Activity:
From the data below, set down exactly the lines between the one holding "(Instr.writeback 0 32" and the one holding "theorem test_wf_refuses_frames : (Instr.beatCmd", inclusive, and no others.

(Source records)
-- ==== Sys2Proof/Tests/Slice0.lean ====
section
/-! SUPPORT. Tests: ill-formed operands that WellFormed refuses, witnesses that the hypotheses of the obligations can be met
together, and small steps whose results come from the spec's rules and tables. -/

namespace Sys2Proof.Tests

open Sys2Proof.Machine

/-! ### Small states -/

/-- The card after a cold power-up, moved to a phase. -/
def inPhase (p : Nat) : State := State.reset.put SYS.BRINGUP_PHASE.PHASE p

/-- The card held in reset by PERST#. -/
def inReset : State := { State.reset with pw := { State.reset.pw with held := true, causes := 2 } }

/-- Zero words of a serial transaction. -/
def zeros' (n : Nat) : List Word := List.replicate n 0#32

/-- The state a command leaves. -/
def after (c : Instr) (s : State) : State :=
  match exec c s with
  | .next t => t
  | .fault _ => s
  | .refused _ => s

/-- A descriptor of TID 1 at ring position 0 of SQ 0, with byte 32 on given. -/
def desc (op sid : Nat) (body : List Byte) : Desc :=
  { tid := 1, sq := 0, count := 0, opcode := op, quiet := false, urgent := false, resultUnits := 0, sid := sid, notBefore := 0,
    deadline := 0, userTag := 7, resultAddr := 0, body := padTo 32 body }

/-- A frame of no type yet from member 2 to member 0. -/
def frame (seq : Nat) (payload : List Byte) : Frame :=
  { typ := 0, vc := 0, nak := false, src := 2, dst := 0, hops := 0, ring := 0, linkSeq := seq, ackSeq := 0, credits := 0, creditVc := 0,
    xid := 9, payload := payload }

/-- A packet with an opcode and a PSN. -/
def packet (op psn : Nat) : Packet :=
  { srcIp := 0, qpn := 0, opcode := op, psn := psn, ce := false, malformed := false, va := 0, rkey := 0, length := 0, offset := 0, msn := 0,
    first := true, last := true, path := 0, syndrome := 0, basePsn := 0, bitmap := 0, payload := [] }

/-- A cascade word of card 1. -/
def word : CascadeWord := { origin := 1, tag := 0, ns := 0, block := 0, key := zeros 32, hit := none, verifyMiss := false, halted := false, crc := 0#32 }

/-! ### WellFormed: an operand outside its field is refused -/

theorem test_wf_accepts : (Instr.regionAdopt 1023).wellFormed = true ∧ (Instr.linkDown 7).wellFormed = true ∧
    (Instr.registerWrite 0xFFFFF8 8 0).wellFormed = true ∧ (Instr.nop (desc 0x00 0 [])).wellFormed = true ∧
    (Instr.beatCmd 0 { frame 1 [] with typ := 0x04 }).wellFormed = true ∧ (Instr.cascadeWord word).wellFormed = true := by decide

theorem test_wf_refuses_numbers : (Instr.regionAdopt 1024).wellFormed = false ∧ (Instr.rosterTimeout 32).wellFormed = false ∧
    (Instr.powerInputChange 2 true).wellFormed = false ∧ (Instr.dramTrainingDone 8 true).wellFormed = false ∧
    (Instr.slotConfigDone 8 true).wellFormed = false ∧ (Instr.bar2FrameSubmit 256 0).wellFormed = false ∧
    (Instr.applyDone true 256).wellFormed = false ∧ (Instr.linkDown 8).wellFormed = false ∧ (Instr.freewheelOpen 4).wellFormed = false ∧
    (Instr.ackTimeout 16384).wellFormed = false ∧ (Instr.sprayTimeout 0 16777216).wellFormed = false ∧
    (Instr.pathRestored 0 16).wellFormed = false ∧ (Instr.hostViral 4097).wellFormed = false ∧ (Instr.hostDrainDone 64).wellFormed = false ∧
    (Instr.destroyDone 256).wellFormed = false ∧ (Instr.flrVf 0).wellFormed = false ∧ (Instr.flrVf 1024).wellFormed = false ∧
    (Instr.domainRunning 22).wellFormed = false ∧ (Instr.sysCheckin 256 0).wellFormed = false ∧ (Instr.sysCheckin 0 65536).wellFormed = false ∧
    (Instr.closeRun 16777216).wellFormed = false ∧ (Instr.cascadeWaitExpiry (2 ^ 32)).wellFormed = false ∧
    (Instr.reshapeDrainDone 4096).wellFormed = false ∧ (Instr.windowTimeout 16777216).wellFormed = false ∧
    (Instr.xferWaitExpiry (2 ^ 32)).wellFormed = false ∧ (Instr.linkUp 0 32).wellFormed = false ∧ (Instr.setOffset 16777216).wellFormed = false ∧
    (Instr.resyncDone true 1024).wellFormed = false ∧ (Instr.resyncDone false 256).wellFormed = false := by decide

theorem test_wf_refuses_rings : (Instr.fetchStart 1024 0).wellFormed = false ∧ (Instr.fetchStart 0 8).wellFormed = false ∧
    (Instr.sqTail 1024 0 0).wellFormed = false ∧ (Instr.sqTail 0 9 0).wellFormed = false ∧ (Instr.cqHead 0 9 0).wellFormed = false := by decide

theorem test_wf_refuses_accesses : (Instr.registerWrite 0 0 0).wellFormed = false ∧ (Instr.registerWrite 0 9 0).wellFormed = false ∧
    (Instr.registerWrite 0xFFFFFC 8 0).wellFormed = false ∧ (Instr.bar2Write 0xFFFFC 8 0).wellFormed = false ∧
    (Instr.countLoRead 1028 ⟨0, 4⟩).wellFormed = false ∧ (Instr.countLoRead 0 ⟨0, 3⟩).wellFormed = false ∧ (Instr.appendBuckets 3 0).wellFormed = false := by
  decide

theorem test_wf_refuses_lengths : (Instr.makerResponse (zeros 95)).wellFormed = false ∧ (Instr.slotReady 0 [0#32]).wellFormed = false ∧
    (Instr.thermalSample [] [0, 0] [0, 0]).wellFormed = false ∧ (Instr.writeback 0 0 ⟨zeros 63, false⟩).wellFormed = false ∧
    (Instr.writeback 0 32 ⟨zeros 64, false⟩).wellFormed = false ∧ (Instr.cxlWrite ⟨0, .plain⟩ 0 0 (zeros 64) (2 ^ 64) 0).wellFormed = false ∧
    (Instr.cxlWrite ⟨0, .plain⟩ 0 0 (zeros 64) 0 4).wellFormed = false ∧ (Instr.snoopResponse 0 0 (some ⟨[], false⟩) true).wellFormed = false ∧
    (Instr.cxlReadNocache ⟨0, .plain⟩ 0 (2 ^ 52)).wellFormed = false := by decide

theorem test_wf_refuses_descriptors : (Instr.nop (desc 0x01 0 [])).wellFormed = false ∧
    (Instr.nop { desc 0x00 0 [] with body := zeros 31 }).wellFormed = false ∧ (Instr.nop { desc 0x00 0 [] with sq := 8 }).wellFormed = false ∧
    (Instr.nop { desc 0x00 0 [] with notBefore := 2 ^ 48 }).wellFormed = false := by decide

theorem test_wf_refuses_frames : (Instr.beatCmd 0 { frame 1 [] with typ := 0x05 }).wellFormed = false ∧
    (Instr.beatCmd 8 { frame 1 [] with typ := 0x04 }).wellFormed = false ∧
    (Instr.beatCmd 0 { frame 1 [] with typ := 0x04, src := 256 }).wellFormed = false ∧
    (Instr.badFrame 8 [] []).wellFormed = false ∧ (Instr.badFrame 0 [] [0]).wellFormed = false ∧
    (Instr.cnp 0 { packet 0x81 0 with qpn := 2 ^ 24 }).wellFormed = false ∧ (Instr.cnp 8 (packet 0x81 0)).wellFormed = false ∧
    (Instr.cascadeWord { word with origin := 16 }).wellFormed = false ∧ (Instr.cascadeWord { word with key := [] }).wellFormed = false ∧
    (Instr.cascadeWord { word with hit := some [1] }).wellFormed = false := by decide

/-! ### The whole machine -/

theorem test_step_runs_front : ∃ c rest, ({ State.reset with pending := [.perstChange false, .hotReset] } : State).pending = c :: rest :=
  ⟨_, _, rfl⟩

theorem test_scan_scope_stands_still : ((State.reset.put ROLE.MAKER_STATUS.SESSION 1).put ROLE.MAKER_STATUS.SCOPE 4).scanOpen = true := by decide

theorem test_invariant_next : ∃ t, State.reset.Inv ∧ step { State.reset with pending := [.perstChange false] } = .next t :=
  ⟨_, ⟨by decide, by decide⟩, rfl⟩

theorem test_counter_meets : inReset.pw.held = true ∧ inReset.resetCondition = false ∧ State.reset.counting = true ∧
    State.reset.bnd.preset = none ∧ State.reset.stroke + 1 < strokeMax ∧ movesCounter .beatSend = false ∧
    ({ State.reset with stroke := strokeMax - 2 } : State).stroke + 1 < strokeMax ∧
    ({ State.reset with bnd := { State.reset.bnd with preset := some (strokeMax - 1) } } : State).bnd.preset = some (strokeMax - 1) := by decide

theorem test_counter_end_meets : let s : State := { inPhase 4 with stroke := 0xFFFFFFFFFFFE }
    s.canonical = true ∧ s.counting = true ∧ s.lastBoundary = true ∧ s.phase ≠ phFAULT := by decide

/-- R30: the last boundary leaves the counter at its end, HALTED and in FAULT. -/
theorem test_counter_halts : (after .strokeBoundary { inPhase 4 with stroke := 0xFFFFFFFFFFFE }).stroke = 0xFFFFFFFFFFFF ∧
    (after .strokeBoundary { inPhase 4 with stroke := 0xFFFFFFFFFFFE }).phase = phFAULT := by decide

/-- R26: a boundary begins the next Stroke. -/
theorem test_boundary_counts : (inPhase 4).boundary.stroke = 1 := by
  rw [boundary_stroke]
  decide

Answer to the problem:
    (Instr.writeback 0 32 ⟨zeros 64, false⟩).wellFormed = false ∧ (Instr.cxlWrite ⟨0, .plain⟩ 0 0 (zeros 64) (2 ^ 64) 0).wellFormed = false ∧
    (Instr.cxlWrite ⟨0, .plain⟩ 0 0 (zeros 64) 0 4).wellFormed = false ∧ (Instr.snoopResponse 0 0 (some ⟨[], false⟩) true).wellFormed = false ∧
    (Instr.cxlReadNocache ⟨0, .plain⟩ 0 (2 ^ 52)).wellFormed = false := by decide

theorem test_wf_refuses_descriptors : (Instr.nop (desc 0x01 0 [])).wellFormed = false ∧
    (Instr.nop { desc 0x00 0 [] with body := zeros 31 }).wellFormed = false ∧ (Instr.nop { desc 0x00 0 [] with sq := 8 }).wellFormed = false ∧
    (Instr.nop { desc 0x00 0 [] with notBefore := 2 ^ 48 }).wellFormed = false := by decide

theorem test_wf_refuses_frames : (Instr.beatCmd 0 { frame 1 [] with typ := 0x05 }).wellFormed = false ∧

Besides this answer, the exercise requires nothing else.